If you have bioinformatics expertise, you can build these steps into an automated or semi-automated pipeline using scripting and open-source tools. Note that some commercial variant analysis software packages combine two or more of these steps into a single process. If you are working with a core facility, they may have their own pipeline that covers some or all of these steps before delivering the data to you.
If you are new to variant analysis, be sure to do your research and have a plan in place to make sure that the output from one step is readable by the next tool along the path. If a core facility or bioinformatics group is doing some of this work for you, you’ll want to understand what data they will be delivering to you so you can plan your next steps accordingly.
Variant Analysis Overview
To download this entire ebook as a PDF, click here.
Preliminary Steps
Choose a sequencing strategy and prepare samples
While this ebook focuses primarily on the bioinformatics and data analysis steps involved in studying human variants, there are many important decisions you will need to make before you can dive into the data. How you design and execute your sequencing strategy will greatly impact the quality of your data, so be sure to consider your analysis goals before beginning your experiment.
Before obtaining DNA samples, first determine if you will be doing a germline or somatic analysis. Somatic analysis compares samples from related tissues from a single individual and is often used in cancer research. Germline analysis, by contrast, compares samples from different individuals that may be heterozygous or homozygous for a trait.
Another consideration is whether you will be doing whole-genome, whole-exome, or RNA sequencing. All of these can yield important results and help elucidate the genetic cause of a disease. RNA-Seq is useful when you want to study differences in gene expression rather than simply the presence or absence of a SNP in the DNA sequence. Whole-genome sequencing (WGS) is not typically used in the case of human subjects. One reason is that it is prohibitively expensive for most researchers, although costs have come down substantially. Another concern is that the significance of non-coding variants is typically much more difficult to determine than coding changes and their abundance (~400x more than in coding regions) makes data handling and analysis more cumbersome and inefficient. Technological improvements and cost reductions are making WGS a more viable option when needed.
Because of the issues mentioned here, whole-exome sequencing, which considers only the ~1-2% of DNA that codes for proteins, is much more common than whole-genome sequencing for variant analysis studies. One caveat to be aware of is that exome capturing kits may miss some regions of interest, potentially missing important variants.
Once you have obtained the appropriate human DNA, each sequencing platform (e.g., Sanger, Illumina, Ion Torrent, PacBio, Oxford Nanopore), will have their own wet-lab protocols for sample preparation specific to the technology. For example, short read sample preparation typically requires fragmentation and PCR amplification steps, while long read preparation avoids DNA fragmentation at all costs. If you would like to enhance mapping accuracy and identify structural rearrangements with more clarity, consider a technology that produces long reads, paired-end, or mate-pair reads.
The final preliminary step is the actual sequencing, which is typically performed at a dedicated
sequencing facility.
Bioinformatics Steps
After sequencing is complete and you have sequence data in FASTQ format or variant call format (VCF), you are ready to start your analysis. The remaining steps all come down to your bioinformatics software and your ability to utilize it. Keep in mind that some of these steps may have been completed before you receive your data.

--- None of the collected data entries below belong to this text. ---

/-! ### `State.drawn` -/

@[simp] theorem State.drawn_pending (s : State) : (s.drawn).pending = s.pending := rfl
@[simp] theorem State.drawn_regs (s : State) : (s.drawn).regs = s.regs := rfl
@[simp] theorem State.drawn_mem (s : State) : (s.drawn).mem = s.mem := rfl
@[simp] theorem State.drawn_spPoison (s : State) : (s.drawn).spPoison = s.spPoison := rfl
@[simp] theorem State.drawn_bankTo (s : State) : (s.drawn).bankTo = s.bankTo := rfl
@[simp] theorem State.drawn_ownModule (s : State) : (s.drawn).ownModule = s.ownModule := rfl
@[simp] theorem State.drawn_cores (s : State) : (s.drawn).cores = s.cores := rfl
@[simp] theorem State.drawn_saved (s : State) : (s.drawn).saved = s.saved := rfl
@[simp] theorem State.drawn_snapC (s : State) : (s.drawn).snapC = s.snapC := rfl
@[simp] theorem State.drawn_snapP (s : State) : (s.drawn).snapP = s.snapP := rfl
@[simp] theorem State.drawn_pairs (s : State) : (s.drawn).pairs = s.pairs := rfl
@[simp] theorem State.drawn_seqs (s : State) : (s.drawn).seqs = s.seqs := rfl
@[simp] theorem State.drawn_caches (s : State) : (s.drawn).caches = s.caches := rfl
@[simp] theorem State.drawn_memctl (s : State) : (s.drawn).memctl = s.memctl := rfl
@[simp] theorem State.drawn_evFirst (s : State) : (s.drawn).evFirst = s.evFirst := rfl
@[simp] theorem State.drawn_evBack (s : State) : (s.drawn).evBack = s.evBack := rfl
@[simp] theorem State.drawn_troughs (s : State) : (s.drawn).troughs = s.troughs := rfl
@[simp] theorem State.drawn_rfield (s : State) : (s.drawn).rfield = s.rfield := rfl
@[simp] theorem State.drawn_ticket (s : State) : (s.drawn).ticket = s.ticket := rfl
@[simp] theorem State.drawn_hurdles (s : State) : (s.drawn).hurdles = s.hurdles := rfl
@[simp] theorem State.drawn_meters (s : State) : (s.drawn).meters = s.meters := rfl
@[simp] theorem State.drawn_msgs (s : State) : (s.drawn).msgs = s.msgs := rfl
@[simp] theorem State.drawn_chans (s : State) : (s.drawn).chans = s.chans := rfl
@[simp] theorem State.drawn_pasture (s : State) : (s.drawn).pasture = s.pasture := rfl
@[simp] theorem State.drawn_ports (s : State) : (s.drawn).ports = s.ports := rfl
@[simp] theorem State.drawn_shep (s : State) : (s.drawn).shep = s.shep := rfl
@[simp] theorem State.drawn_tense (s : State) : (s.drawn).tense = s.tense := rfl
@[simp] theorem State.drawn_power (s : State) : (s.drawn).power = s.power := rfl
@[simp] theorem State.drawn_cz (s : State) : (s.drawn).cz = s.cz := rfl
@[simp] theorem State.drawn_cy (s : State) : (s.drawn).cy = s.cy := rfl
@[simp] theorem State.drawn_keys (s : State) : (s.drawn).keys = s.keys := rfl
@[simp] theorem State.drawn_drbg (s : State) : (s.drawn).drbg = s.drbg := rfl
@[simp] theorem State.drawn_far (s : State) : (s.drawn).far = s.far := rfl
@[simp] theorem State.drawn_huWait (s : State) : (s.drawn).huWait = s.huWait := rfl
@[simp] theorem State.drawn_thermal (s : State) : (s.drawn).thermal = s.thermal := rfl
@[simp] theorem State.drawn_sealedNow (s : State) : (s.drawn).sealedNow = s.sealedNow := rfl
@[simp] theorem State.drawn_tid (s : State) : (s.drawn).tid = s.tid := rfl
@[simp] theorem State.drawn_strikeAcc (s : State) : (s.drawn).strikeAcc = s.strikeAcc := rfl
@[simp] theorem State.drawn_asyncMc (s : State) : (s.drawn).asyncMc = s.asyncMc := rfl

/-! ### `State.modMc` -/

@[simp] theorem State.modMc_pending (s : State) (f : MemCtl → MemCtl) : (s.modMc f).pending = s.pending := rfl
@[simp] theorem State.modMc_regs (s : State) (f : MemCtl → MemCtl) : (s.modMc f).regs = s.regs := rfl
@[simp] theorem State.modMc_mem (s : State) (f : MemCtl → MemCtl) : (s.modMc f).mem = s.mem := rfl
@[simp] theorem State.modMc_spPoison (s : State) (f : MemCtl → MemCtl) : (s.modMc f).spPoison = s.spPoison := rfl
@[simp] theorem State.modMc_bankTo (s : State) (f : MemCtl → MemCtl) : (s.modMc f).bankTo = s.bankTo := rfl
@[simp] theorem State.modMc_ownModule (s : State) (f : MemCtl → MemCtl) : (s.modMc f).ownModule = s.ownModule := rfl
@[simp] theorem State.modMc_cores (s : State) (f : MemCtl → MemCtl) : (s.modMc f).cores = s.cores := rfl
@[simp] theorem State.modMc_saved (s : State) (f : MemCtl → MemCtl) : (s.modMc f).saved = s.saved := rfl
@[simp] theorem State.modMc_snapC (s : State) (f : MemCtl → MemCtl) : (s.modMc f).snapC = s.snapC := rfl
@[simp] theorem State.modMc_snapP (s : State) (f : MemCtl → MemCtl) : (s.modMc f).snapP = s.snapP := rfl
@[simp] theorem State.modMc_pairs (s : State) (f : MemCtl → MemCtl) : (s.modMc f).pairs = s.pairs := rfl
@[simp] theorem State.modMc_seqs (s : State) (f : MemCtl → MemCtl) : (s.modMc f).seqs = s.seqs := rfl
@[simp] theorem State.modMc_caches (s : State) (f : MemCtl → MemCtl) : (s.modMc f).caches = s.caches := rfl
@[simp] theorem State.modMc_evFirst (s : State) (f : MemCtl → MemCtl) : (s.modMc f).evFirst = s.evFirst := rfl
@[simp] theorem State.modMc_evBack (s : State) (f : MemCtl → MemCtl) : (s.modMc f).evBack = s.evBack := rfl
@[simp] theorem State.modMc_troughs (s : State) (f : MemCtl → MemCtl) : (s.modMc f).troughs = s.troughs := rfl
@[simp] theorem State.modMc_rfield (s : State) (f : MemCtl → MemCtl) : (s.modMc f).rfield = s.rfield := rfl
@[simp] theorem State.modMc_ticket (s : State) (f : MemCtl → MemCtl) : (s.modMc f).ticket = s.ticket := rfl
@[simp] theorem State.modMc_hurdles (s : State) (f : MemCtl → MemCtl) : (s.modMc f).hurdles = s.hurdles := rfl
@[simp] theorem State.modMc_meters (s : State) (f : MemCtl → MemCtl) : (s.modMc f).meters = s.meters := rfl
@[simp] theorem State.modMc_msgs (s : State) (f : MemCtl → MemCtl) : (s.modMc f).msgs = s.msgs := rfl
@[simp] theorem State.modMc_chans (s : State) (f : MemCtl → MemCtl) : (s.modMc f).chans = s.chans := rfl
@[simp] theorem State.modMc_pasture (s : State) (f : MemCtl → MemCtl) : (s.modMc f).pasture = s.pasture := rfl
@[simp] theorem State.modMc_ports (s : State) (f : MemCtl → MemCtl) : (s.modMc f).ports = s.ports := rfl
@[simp] theorem State.modMc_shep (s : State) (f : MemCtl → MemCtl) : (s.modMc f).shep = s.shep := rfl
@[simp] theorem State.modMc_tense (s : State) (f : MemCtl → MemCtl) : (s.modMc f).tense = s.tense := rfl
@[simp] theorem State.modMc_power (s : State) (f : MemCtl → MemCtl) : (s.modMc f).power = s.power := rfl
@[simp] theorem State.modMc_cz (s : State) (f : MemCtl → MemCtl) : (s.modMc f).cz = s.cz := rfl
@[simp] theorem State.modMc_cy (s : State) (f : MemCtl → MemCtl) : (s.modMc f).cy = s.cy := rfl
@[simp] theorem State.modMc_keys (s : State) (f : MemCtl → MemCtl) : (s.modMc f).keys = s.keys := rfl
@[simp] theorem State.modMc_drbg (s : State) (f : MemCtl → MemCtl) : (s.modMc f).drbg = s.drbg := rfl
@[simp] theorem State.modMc_far (s : State) (f : MemCtl → MemCtl) : (s.modMc f).far = s.far := rfl
@[simp] theorem State.modMc_huWait (s : State) (f : MemCtl → MemCtl) : (s.modMc f).huWait = s.huWait := rfl
@[simp] theorem State.modMc_thermal (s : State) (f : MemCtl → MemCtl) : (s.modMc f).thermal = s.thermal := rfl
@[simp] theorem State.modMc_sealedNow (s : State) (f : MemCtl → MemCtl) : (s.modMc f).sealedNow = s.sealedNow := rfl
@[simp] theorem State.modMc_tid (s : State) (f : MemCtl → MemCtl) : (s.modMc f).tid = s.tid := rfl
@[simp] theorem State.modMc_strikeAcc (s : State) (f : MemCtl → MemCtl) : (s.modMc f).strikeAcc = s.strikeAcc := rfl
@[simp] theorem State.modMc_asyncMc (s : State) (f : MemCtl → MemCtl) : (s.modMc f).asyncMc = s.asyncMc := rfl
@[simp] theorem State.modMc_freeCtr (s : State) (f : MemCtl → MemCtl) : (s.modMc f).freeCtr = s.freeCtr := rfl

/-! ### `State.modCa` -/

@[simp] theorem State.modCa_pending (s : State) (f : Caches → Caches) : (s.modCa f).pending = s.pending := rfl
@[simp] theorem State.modCa_regs (s : State) (f : Caches → Caches) : (s.modCa f).regs = s.regs := rfl
@[simp] theorem State.modCa_mem (s : State) (f : Caches → Caches) : (s.modCa f).mem = s.mem := rfl
@[simp] theorem State.modCa_spPoison (s : State) (f : Caches → Caches) : (s.modCa f).spPoison = s.spPoison := rfl
@[simp] theorem State.modCa_bankTo (s : State) (f : Caches → Caches) : (s.modCa f).bankTo = s.bankTo := rfl
@[simp] theorem State.modCa_ownModule (s : State) (f : Caches → Caches) : (s.modCa f).ownModule = s.ownModule := rfl
@[simp] theorem State.modCa_cores (s : State) (f : Caches → Caches) : (s.modCa f).cores = s.cores := rfl
@[simp] theorem State.modCa_saved (s : State) (f : Caches → Caches) : (s.modCa f).saved = s.saved := rfl
@[simp] theorem State.modCa_snapC (s : State) (f : Caches → Caches) : (s.modCa f).snapC = s.snapC := rfl
@[simp] theorem State.modCa_snapP (s : State) (f : Caches → Caches) : (s.modCa f).snapP = s.snapP := rfl
@[simp] theorem State.modCa_pairs (s : State) (f : Caches → Caches) : (s.modCa f).pairs = s.pairs := rfl
@[simp] theorem State.modCa_seqs (s : State) (f : Caches → Caches) : (s.modCa f).seqs = s.seqs := rfl
@[simp] theorem State.modCa_memctl (s : State) (f : Caches → Caches) : (s.modCa f).memctl = s.memctl := rfl
@[simp] theorem State.modCa_evFirst (s : State) (f : Caches → Caches) : (s.modCa f).evFirst = s.evFirst := rfl
@[simp] theorem State.modCa_evBack (s : State) (f : Caches → Caches) : (s.modCa f).evBack = s.evBack := rfl
@[simp] theorem State.modCa_troughs (s : State) (f : Caches → Caches) : (s.modCa f).troughs = s.troughs := rfl
@[simp] theorem State.modCa_rfield (s : State) (f : Caches → Caches) : (s.modCa f).rfield = s.rfield := rfl
@[simp] theorem State.modCa_ticket (s : State) (f : Caches → Caches) : (s.modCa f).ticket = s.ticket := rfl
@[simp] theorem State.modCa_hurdles (s : State) (f : Caches → Caches) : (s.modCa f).hurdles = s.hurdles := rfl
@[simp] theorem State.modCa_meters (s : State) (f : Caches → Caches) : (s.modCa f).meters = s.meters := rfl
@[simp] theorem State.modCa_msgs (s : State) (f : Caches → Caches) : (s.modCa f).msgs = s.msgs := rfl
@[simp] theorem State.modCa_chans (s : State) (f : Caches → Caches) : (s.modCa f).chans = s.chans := rfl
@[simp] theorem State.modCa_pasture (s : State) (f : Caches → Caches) : (s.modCa f).pasture = s.pasture := rfl
@[simp] theorem State.modCa_ports (s : State) (f : Caches → Caches) : (s.modCa f).ports = s.ports := rfl
@[simp] theorem State.modCa_shep (s : State) (f : Caches → Caches) : (s.modCa f).shep = s.shep := rfl
@[simp] theorem State.modCa_tense (s : State) (f : Caches → Caches) : (s.modCa f).tense = s.tense := rfl
@[simp] theorem State.modCa_power (s : State) (f : Caches → Caches) : (s.modCa f).power = s.power := rfl
@[simp] theorem State.modCa_cz (s : State) (f : Caches → Caches) : (s.modCa f).cz = s.cz := rfl
@[simp] theorem State.modCa_cy (s : State) (f : Caches → Caches) : (s.modCa f).cy = s.cy := rfl
@[simp] theorem State.modCa_keys (s : State) (f : Caches → Caches) : (s.modCa f).keys = s.keys := rfl
@[simp] theorem State.modCa_drbg (s : State) (f : Caches → Caches) : (s.modCa f).drbg = s.drbg := rfl
@[simp] theorem State.modCa_far (s : State) (f : Caches → Caches) : (s.modCa f).far = s.far := rfl
@[simp] theorem State.modCa_huWait (s : State) (f : Caches → Caches) : (s.modCa f).huWait = s.huWait := rfl
@[simp] theorem State.modCa_thermal (s : State) (f : Caches → Caches) : (s.modCa f).thermal = s.thermal := rfl
@[simp] theorem State.modCa_sealedNow (s : State) (f : Caches → Caches) : (s.modCa f).sealedNow = s.sealedNow := rfl
@[simp] theorem State.modCa_tid (s : State) (f : Caches → Caches) : (s.modCa f).tid = s.tid := rfl
@[simp] theorem State.modCa_strikeAcc (s : State) (f : Caches → Caches) : (s.modCa f).strikeAcc = s.strikeAcc := rfl
@[simp] theorem State.modCa_asyncMc (s : State) (f : Caches → Caches) : (s.modCa f).asyncMc = s.asyncMc := rfl
@[simp] theorem State.modCa_freeCtr (s : State) (f : Caches → Caches) : (s.modCa f).freeCtr = s.freeCtr := rfl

Step 1: Import & clean up sequencing data
If your data files are in FASTQ format, this step is where you’ll jump in and upload the file(s) into a software application for assessment and possible clean-up.
NGS data files (Illumina and Ion Torrent) are typically cleaned up using the pipeline tools associated with the sequencing instrument. This is normally sufficient. However, some output sequence files can benefit from scanning with a third party tool like FastQC.
Sanger data, by contrast, is not typically cleaned up during sequencing. Sanger data usually contains many base calling errors at the 5’ and 3’ ends where the chromatogram peaks are not high quality. This type of data requires a high-quality software program that can accurately trim the sequence ends.
Step 2: Align reads to a reference genome
This step involves using a computer program to align/map the read sequences to an existing reference genome; this is usually followed by a local realignment. The two most widely used public sources for human reference genomes are the Genome Reference Consortium (GRC), which provides GRCh36 through GRCh38, and the University of Santa Cruz (UCSC), which provides versions hg18 and hg19.
Some popular tools used for alignment include SOAP, Bowtie/Bowtie2, BWA, and MOSAIK. The results of the alignment are generally saved as BAM or CRAM formatted files.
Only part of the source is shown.